With Optimus enabled, the X sever starts up properly, but external monitors are not recognized out of the box. Power state of the discrete graphics device can be controlled through vgaswitheroo, but switching between the discrete (DIS) and integrated graphics device (IDG) cannot be performed. Why is that, and what is vgaswitcheroo at all?

vgaswitcheroo

It is a mechanism built into the kernel that allows to switch between multiple graphics devices if (and only if) the configuration is equipped with a hardware multiplexer.It is documented not to work with Nvidia Optimus, as it does not incorporate a hardware multiplexer.

Nevertheless, it automatically loaded (it is part of the stock Ubuntu kernel) and allowed me to change the power state of the discrete graphics device. There are other solutions for changing the power state either automatically or manually, such as acpi_call or bbswitch. Both of these other solution have one thing in common - they are kernel modules not considered stable or mature. So my choice is to go with vgaswitcheroo for power state management, using the commands as shown below:


$ sudo cat /sys/kernel/debug/vgaswitcheroo/switch # display status
$ echo OFF | sudo tee /sys/kernel/debug/vgaswitcheroo/switch # power off DIS
$ echo ON | sudo tee /sys/kernel/debug/vgaswitcheroo/switch # power on DIS

I would like to stress again, that it is used for power state management only, as actual switching cannot be done with Optimus. One can verify power state of the discrete device with lspci but also with the power led of a monitor connected to the VGA port.

About X servers, displays, screens and monitors

The core concept of Bumblebee is to start up a second X server to enable rendering on the DIS, and then use VisualGL to copy the content of individual windows back to the screens handled by the primary X server that uses the IGD only. This approach is not necessary the best one.

Contrary to what many might believe, one single X server can handle many screens and many video cards. Let me take a bottom up approach to define the terms and structure used by X - or at least my understanding thereof.
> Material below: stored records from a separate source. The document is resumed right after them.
-- ==== Sys2Proof/Machine/LaneInt.lean ====
section
/-!
DEFINITION. Integer, bit, predicate and extension instructions of the lanes: majors 0x08 to 0x0F
(06_lane_int.md R142..R157).
-/
namespace Sys2Proof.Machine

/-- VADD_S32 (R147): Lane 32-bit add of two vector registers. -/
def execVaddS32 (d : BitVec 7) (a : BitVec 7) (b : BitVec 7) : State → Result :=
  vBin false (· + ·) d a b

/-- VADD_S32_S (R143): Lane add of a broadcast scalar. -/
def execVaddS32S (d : BitVec 7) (a : BitVec 7) (s : BitVec 7) : State → Result :=
  vBinS false (· + ·) d a s

/-- VADD_S32_I (R143): Lane add of an immediate or literal. -/
def execVaddS32I (d : BitVec 7) (a : BitVec 7) (i : BitVec 7) : State → Result :=
  vBinI (· + ·) d a i

/-- VSUB_S32 (R147): Lane 32-bit subtract. -/
def execVsubS32 (d : BitVec 7) (a : BitVec 7) (b : BitVec 7) : State → Result :=
  vBin false (· - ·) d a b

/-- VSUB_S32_S (R143): Lane subtract of a broadcast scalar. -/
def execVsubS32S (d : BitVec 7) (a : BitVec 7) (s : BitVec 7) : State → Result :=
  vBinS false (· - ·) d a s

/-- VSUB_S32_I (R143): Lane subtract of an immediate. -/
def execVsubS32I (d : BitVec 7) (a : BitVec 7) (i : BitVec 7) : State → Result :=
  vBinI (· - ·) d a i

/-- VADD_SAT_S32 (R147): Lane signed saturating add. -/
def execVaddSatS32 (d : BitVec 7) (a : BitVec 7) (b : BitVec 7) : State → Result :=
  vBin false addSatS d a b

/-- VADD_SAT_S32_S (R143): Lane signed saturating add of a scalar. -/
def execVaddSatS32S (d : BitVec 7) (a : BitVec 7) (s : BitVec 7) : State → Result :=
  vBinS false addSatS d a s

/-- VADD_SAT_S32_I (R143): Lane signed saturating add of an immediate. -/
def execVaddSatS32I (d : BitVec 7) (a : BitVec 7) (i : BitVec 7) : State → Result :=
  vBinI addSatS d a i

/-- VADD_SAT_U32 (R147): Lane unsigned saturating add. -/
def execVaddSatU32 (d : BitVec 7) (a : BitVec 7) (b : BitVec 7) : State → Result :=
  vBin false addSatU d a b

/-- VADD_SAT_U32_S (R143): Lane unsigned saturating add of a scalar. -/
def execVaddSatU32S (d : BitVec 7) (a : BitVec 7) (s : BitVec 7) : State → Result :=
  vBinS false addSatU d a s

/-- VADD_SAT_U32_I (R143): Lane unsigned saturating add of an immediate. -/
def execVaddSatU32I (d : BitVec 7) (a : BitVec 7) (i : BitVec 7) : State → Result :=
  vBinI addSatU d a i

/-- VSUB_SAT_S32 (R147): Lane signed saturating subtract. -/
def execVsubSatS32 (d : BitVec 7) (a : BitVec 7) (b : BitVec 7) : State → Result :=
  vBin false subSatS d a b

/-- VSUB_SAT_S32_S (R143): Lane signed saturating subtract of a scalar. -/
def execVsubSatS32S (d : BitVec 7) (a : BitVec 7) (s : BitVec 7) : State → Result :=
  vBinS false subSatS d a s

/-- VSUB_SAT_S32_I (R143): Lane signed saturating subtract of an immediate. -/
def execVsubSatS32I (d : BitVec 7) (a : BitVec 7) (i : BitVec 7) : State → Result :=
  vBinI subSatS d a i

/-- VSUB_SAT_U32 (R147): Lane unsigned saturating subtract. -/
def execVsubSatU32 (d : BitVec 7) (a : BitVec 7) (b : BitVec 7) : State → Result :=
  vBin false subSatU d a b

/-- VSUB_SAT_U32_S (R143): Lane unsigned saturating subtract of a scalar. -/
def execVsubSatU32S (d : BitVec 7) (a : BitVec 7) (s : BitVec 7) : State → Result :=
  vBinS false subSatU d a s

/-- VSUB_SAT_U32_I (R143): Lane unsigned saturating subtract of an immediate. -/
def execVsubSatU32I (d : BitVec 7) (a : BitVec 7) (i : BitVec 7) : State → Result :=
  vBinI subSatU d a i

/-- VMIN_S32 (R147): Lane signed minimum. -/
def execVminS32 (d : BitVec 7) (a : BitVec 7) (b : BitVec 7) : State → Result :=
  vBin false minS d a b

/-- VMIN_S32_S (R143): Lane signed minimum with a scalar. -/
def execVminS32S (d : BitVec 7) (a : BitVec 7) (s : BitVec 7) : State → Result :=
  vBinS false minS d a s

/-- VMIN_S32_I (R143): Lane signed minimum with an immediate. -/
def execVminS32I (d : BitVec 7) (a : BitVec 7) (i : BitVec 7) : State → Result :=
  vBinI minS d a i

/-- VMAX_S32 (R147): Lane signed maximum. -/
def execVmaxS32 (d : BitVec 7) (a : BitVec 7) (b : BitVec 7) : State → Result :=
  vBin false maxS d a b

/-- VMAX_S32_S (R143): Lane signed maximum with a scalar. -/
def execVmaxS32S (d : BitVec 7) (a : BitVec 7) (s : BitVec 7) : State → Result :=
  vBinS false maxS d a s

/-- VMAX_S32_I (R143): Lane signed maximum with an immediate. -/
def execVmaxS32I (d : BitVec 7) (a : BitVec 7) (i : BitVec 7) : State → Result :=
  vBinI maxS d a i

/-- VMIN_U32 (R147): Lane unsigned minimum. -/
def execVminU32 (d : BitVec 7) (a : BitVec 7) (b : BitVec 7) : State → Result :=
  vBin false minU d a b

/-- VMIN_U32_S (R143): Lane unsigned minimum with a scalar. -/
def execVminU32S (d : BitVec 7) (a : BitVec 7) (s : BitVec 7) : State → Result :=
  vBinS false minU d a s

/-- VMIN_U32_I (R143): Lane unsigned minimum with an immediate. -/
def execVminU32I (d : BitVec 7) (a : BitVec 7) (i : BitVec 7) : State → Result :=
  vBinI minU d a i

/-- VMAX_U32 (R147): Lane unsigned maximum. -/
def execVmaxU32 (d : BitVec 7) (a : BitVec 7) (b : BitVec 7) : State → Result :=
  vBin false maxU d a b

/-- VMAX_U32_S (R143): Lane unsigned maximum with a scalar. -/
def execVmaxU32S (d : BitVec 7) (a : BitVec 7) (s : BitVec 7) : State → Result :=
  vBinS false maxU d a s

/-- VMAX_U32_I (R143): Lane unsigned maximum with an immediate. -/
def execVmaxU32I (d : BitVec 7) (a : BitVec 7) (i : BitVec 7) : State → Result :=
  vBinI maxU d a i

/-- VSHL (R147): Lane left shift. -/
def execVshl (d : BitVec 7) (a : BitVec 7) (b : BitVec 7) : State → Result :=
  vBin false shl d a b

/-- VSHL_S (R143): Lane left shift by a scalar count. -/
def execVshlS (d : BitVec 7) (a : BitVec 7) (s : BitVec 7) : State → Result :=
  vBinS false shl d a s

/-- VSHL_I (R143): Lane left shift by an immediate count. -/
def execVshlI (d : BitVec 7) (a : BitVec 7) (i : BitVec 7) : State → Result :=
  vBinI shl d a i

/-- VSHR (R147): Lane logical right shift. -/
def execVshr (d : BitVec 7) (a : BitVec 7) (b : BitVec 7) : State → Result :=
  vBin false shr d a b

/-- VSHR_S (R143): Lane logical right shift by a scalar count. -/
def execVshrS (d : BitVec 7) (a : BitVec 7) (s : BitVec 7) : State → Result :=
  vBinS false shr d a s

/-- VSHR_I (R143): Lane logical right shift by an immediate count. -/
def execVshrI (d : BitVec 7) (a : BitVec 7) (i : BitVec 7) : State → Result :=
  vBinI shr d a i

/-- VSRA (R147): Lane arithmetic right shift. -/
def execVsra (d : BitVec 7) (a : BitVec 7) (b : BitVec 7) : State → Result :=
  vBin false sra d a b

/-- VSRA_S (R143): Lane arithmetic right shift by a scalar count. -/
def execVsraS (d : BitVec 7) (a : BitVec 7) (s : BitVec 7) : State → Result :=
  vBinS false sra d a s

/-- VSRA_I (R143): Lane arithmetic right shift by an immediate count. -/
def execVsraI (d : BitVec 7) (a : BitVec 7) (i : BitVec 7) : State → Result :=
  vBinI sra d a i

/-- VABSD_S32 (R147): Lane absolute signed difference as u32. -/
def execVabsdS32 (d : BitVec 7) (a : BitVec 7) (b : BitVec 7) : State → Result :=
  vBin false absDiffS d a b

/-- VABSD_S32_S (R143): Lane absolute difference with a scalar. -/
def execVabsdS32S (d : BitVec 7) (a : BitVec 7) (s : BitVec 7) : State → Result :=
  vBinS false absDiffS d a s

/-- VABSD_S32_I (R143): Lane absolute difference with an immediate. -/
def execVabsdS32I (d : BitVec 7) (a : BitVec 7) (i : BitVec 7) : State → Result :=
  vBinI absDiffS d a i

/-- VADD64 (R148): Lane 64-bit add of register pairs. -/
def execVadd64 (d : BitVec 7) (a : BitVec 7) (b : BitVec 7) : State → Result :=
  vBin64 (· + ·) d a b

/-- VSUB64 (R148): Lane 64-bit subtract of register pairs. -/
def execVsub64 (d : BitVec 7) (a : BitVec 7) (b : BitVec 7) : State → Result :=
  vBin64 (· - ·) d a b

/-- VMUL_LO (R149): Lane low 32-bit product. -/
def execVmulLo (d : BitVec 7) (a : BitVec 7) (b : BitVec 7) : State → Result :=
  vBin false (· * ·) d a b

/-- VMULHI_S32 (R149): Lane signed high product word. -/
def execVmulhiS32 (d : BitVec 7) (a : BitVec 7) (b : BitVec 7) : State → Result :=
  vBin false mulHiS d a b

/-- VMULHI_U32 (R149): Lane unsigned high product word. -/
def execVmulhiU32 (d : BitVec 7) (a : BitVec 7) (b : BitVec 7) : State → Result :=
  vBin false mulHiU d a b

/-- VAND (R150): Lane bitwise AND. -/
def execVand (d : BitVec 7) (a : BitVec 7) (b : BitVec 7) : State → Result :=
  vBin false (· &&& ·) d a b

/-- VOR (R150): Lane bitwise OR. -/
def execVor (d : BitVec 7) (a : BitVec 7) (b : BitVec 7) : State → Result :=
  vBin false (· ||| ·) d a b

/-- VXOR (R150): Lane bitwise XOR. -/
def execVxor (d : BitVec 7) (a : BitVec 7) (b : BitVec 7) : State → Result :=
  vBin false (· ^^^ ·) d a b

/-- VANDN (R150): Lane a AND NOT b. -/
def execVandn (d : BitVec 7) (a : BitVec 7) (b : BitVec 7) : State → Result :=
  vBin false andNot d a b

/-- VBFX_U32 (R151): Lane zero-extended bit-field extract. -/
def execVbfxU32 (d : BitVec 7) (a : BitVec 7) (b : BitVec 7) : State → Result :=
  vBin false bfxU d a b

/-- VBFX_S32 (R151): Lane sign-extended bit-field extract. -/
def execVbfxS32 (d : BitVec 7) (a : BitVec 7) (b : BitVec 7) : State → Result :=
  vBin false bfxS d a b

/-- VMAD_LO (R149): Lane low multiply-add into vd. -/
def execVmadLo (d : BitVec 7) (a : BitVec 7) (b : BitVec 7) : State → Result :=
  vTri false (fun a b d => a * b + d) d a b

/-- VMAD_SAT_S32 (R149): Lane signed saturating multiply-add into vd. -/
def execVmadSatS32 (d : BitVec 7) (a : BitVec 7) (b : BitVec 7) : State → Result :=
  vTri false madSatS d a b

/-- VBFI (R151): Lane bit-field insert into vd. -/
def execVbfi (d : BitVec 7) (a : BitVec 7) (b : BitVec 7) : State → Result :=
  vTri false bfi d a b

/-- VFSHL (R152): Lane funnel shift left of vd:va. -/
def execVfshl (d : BitVec 7) (a : BitVec 7) (b : BitVec 7) : State → Result :=
  vTri false funnelL d a b

/-- VFSHR (R152): Lane funnel shift right of va:vd. -/
def execVfshr (d : BitVec 7) (a : BitVec 7) (b : BitVec 7) : State → Result :=
  vTri false funnelR d a b

/-- VMUL_WIDE_S32 (R149): Lane signed 64-bit product into a pair. -/
def execVmulWideS32 (d : BitVec 7) (a : BitVec 7) (b : BitVec 7) : State → Result :=
  vWide mulWideS d a b

/-- VMUL_WIDE_U32 (R149): Lane unsigned 64-bit product into a pair. -/
def execVmulWideU32 (d : BitVec 7) (a : BitVec 7) (b : BitVec 7) : State → Result :=
  vWide mulWideU d a b

/-- VNOT (R150): Lane bitwise NOT. -/
def execVnot (d : BitVec 7) (a : BitVec 7) : State → Result :=
  vUn false (~~~ ·) d a

/-- VPOPC (R150): Lane population count. -/
def execVpopc (d : BitVec 7) (a : BitVec 7) : State → Result :=
  vUn false popCount d a

/-- VCLZ (R150): Lane leading zero count. -/
def execVclz (d : BitVec 7) (a : BitVec 7) : State → Result :=
  vUn false clz d a

/-- VBREV (R150): Lane bit reversal. -/
def execVbrev (d : BitVec 7) (a : BitVec 7) : State → Result :=
  vUn false bitRev d a

/-- VSAT_S8_S32 (R157): Clamps s32 to s8 range. -/
def execVsatS8S32 (d : BitVec 7) (a : BitVec 7) : State → Result :=
  vUn false (fun a => satTo (-128) 127 a.toInt) d a

/-- VSAT_U8_S32 (R157): Clamps s32 to u8 range. -/
def execVsatU8S32 (d : BitVec 7) (a : BitVec 7) : State → Result :=
  vUn false (fun a => satTo 0 255 a.toInt) d a

/-- VSAT_S16_S32 (R157): Clamps s32 to s16 range. -/
def execVsatS16S32 (d : BitVec 7) (a : BitVec 7) : State → Result :=
  vUn false (fun a => satTo (-32768) 32767 a.toInt) d a

/-- VSAT_U16_S32 (R157): Clamps s32 to u16 range. -/
def execVsatU16S32 (d : BitVec 7) (a : BitVec 7) : State → Result :=
  vUn false (fun a => satTo 0 65535 a.toInt) d a

/-- VCMP (R153): Lane integer compare under condition and type into a predicate. -/
def execVcmp (c : BitVec 5) (p : BitVec 4) (t : BitVec 3) (a : BitVec 7) (b : BitVec 7) : State → Result :=
  vCmp (decide (c.toNat ≤ 5) && decide (t.toNat ≤ 1)) (vcmpCond c.toNat t.toNat) p a b

/-- PAND (R154): Predicate AND in active lanes. -/
def execPand (d : BitVec 4) (a : BitVec 4) (b : BitVec 4) : State → Result :=
  pBin (· &&& ·) d a b

/-- POR (R154): Predicate OR. -/
def execPor (d : BitVec 4) (a : BitVec 4) (b : BitVec 4) : State → Result :=
  pBin (· ||| ·) d a b

/-- PXOR (R154): Predicate XOR. -/
def execPxor (d : BitVec 4) (a : BitVec 4) (b : BitVec 4) : State → Result :=
  pBin (· ^^^ ·) d a b

/-- PANDN (R154): Predicate AND NOT. -/
def execPandn (d : BitVec 4) (a : BitVec 4) (b : BitVec 4) : State → Result :=
  pBin (fun x y => x &&& ~~~y) d a b

/-- PNOT (R154): Predicate NOT. -/
def execPnot (d : BitVec 4) (a : BitVec 4) : State → Result :=
  pUn (~~~ ·) d a

/-- PMOV (R154): Predicate copy. -/
def execPmov (d : BitVec 4) (a : BitVec 4) : State → Result :=
  pUn id d a

/-- PSET (R154): Sets a predicate in active lanes. -/
def execPset (d : BitVec 4) : State → Result :=
  pConst (BitVec.allOnes 96) d

/-- PCLR (R154): Clears a predicate in active lanes. -/
def execPclr (d : BitVec 4) : State → Result :=
  pConst 0 d

/-- VSEL (R155): Selects va or vb per lane by predicate q, where the minor field holds 8 + q. -/
def execVsel (q : BitVec 5) (d : BitVec 7) (a : BitVec 7) (b : BitVec 7) : State → Result :=
  slotDo { wf := decide (8 ≤ q.toNat) && decide (q.toNat ≤ 19), vtop := vtop [d, a, b],
           reads := [rv a, rv b, .p (q.toNat - 8)], writes := [rv d], lane := true } fun s =>
    .done (s.writeV d (mergeLanes (s.src.pget (q.toNat - 8)) (s.src.vget a) (s.src.vget b)))

/-- VSEXT8 (R156): Sign-extends byte element e. -/
def execVsext8 (d : BitVec 7) (a : BitVec 7) (e : BitVec 7) : State → Result :=
  vElem 4 (sextElem 8) d a e

/-- VZEXT8 (R156): Zero-extends byte element e. -/
def execVzext8 (d : BitVec 7) (a : BitVec 7) (e : BitVec 7) : State → Result :=
  vElem 4 (zextElem 8) d a e

/-- VSEXT16 (R156): Sign-extends halfword element e. -/
def execVsext16 (d : BitVec 7) (a : BitVec 7) (e : BitVec 7) : State → Result :=
  vElem 2 (sextElem 16) d a e

/-- VZEXT16 (R156): Zero-extends halfword element e. -/
def execVzext16 (d : BitVec 7) (a : BitVec 7) (e : BitVec 7) : State → Result :=
  vElem 2 (zextElem 16) d a e

/-- VSAT_S32_S64 (R157): Clamps an s64 pair to s32 range. -/
def execVsatS32S64 (d : BitVec 7) (a : BitVec 7) : State → Result :=
  slotDo { wf := even a, vtop := vtop [d, a + 1], reads := rvpair a, writes := [rv d], lane := true } fun s =>
    .done (s.writeV d (lanesOf fun l => satS32 (s.src.vpair a l).toInt))

end Sys2Proof.Machine
end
  1. A Monitor is a graphical output device, such as a projector, an LCD panel, CRT or other kind of monitor. They are physically connected (in a static/persistent or dynamic/transient manner) to one of the video cards.
  2. A Screen is a virtual area where applications can render their windows. A screen can be composed of multiple monitors running on the same video card, each monitor can show a portition/viewport of the screen - they can even overlap or show cloned content. (It should be noted that they can also be fully virtual as in the case of VNC.) This way it is obvious that windows within the same screen can overlap or span multiple monitors. Windows cannot overlap or span multiple screens. Window managers can run independently on each screen.
  3. One instance of X server is associated with a display. It can handle multiple video cards and multiple screens, these screens share input devices such as keyboard and mouse. One screen can be active at a time, and the active screen can be changed with the mouse (although there also existed a small command line utility for this, called switchscreen).
  4. Xinerama is an extension that allows Monitors even from multiple video cards to be combined into one screen. It does not support hardware acceleration nor dynamic reconfiguration.

Revisiting the core concept of Bumblebee in light of the information above, one intuitive alternative would be the use of a single X server, with one screen for the IDG, and another screen for the DIS. Monitors can be turned on and off dynamically, and based on that, the screen size can also be adjusted dynamically. One thing that needs to be investigated is the behaviour of the X server when one of the video devices is powered off.

How wiring affects what X identifies

DIS with nouveau driver:

  • LVDS-1 or LVDS-2 which is a dead end and always shows as disconnected
  • VGA-1 or VGA-2 which is the external VGA output wired to the nvidia card
  • DP-1
  • DP-2
  • DP-3

IDG with the intel driver - note the differences in naming, no hyphen is used:

  • LVDS2 or LVDS1 which is wired to the LCD panel
  • VGA2 or VGA1 which would be supported by the card but is a dead end, not wired to anything

One X server with two screens

The configuration below does not address the change of output names caused by the non deterministic order in which the kernel initialized the graphics devices.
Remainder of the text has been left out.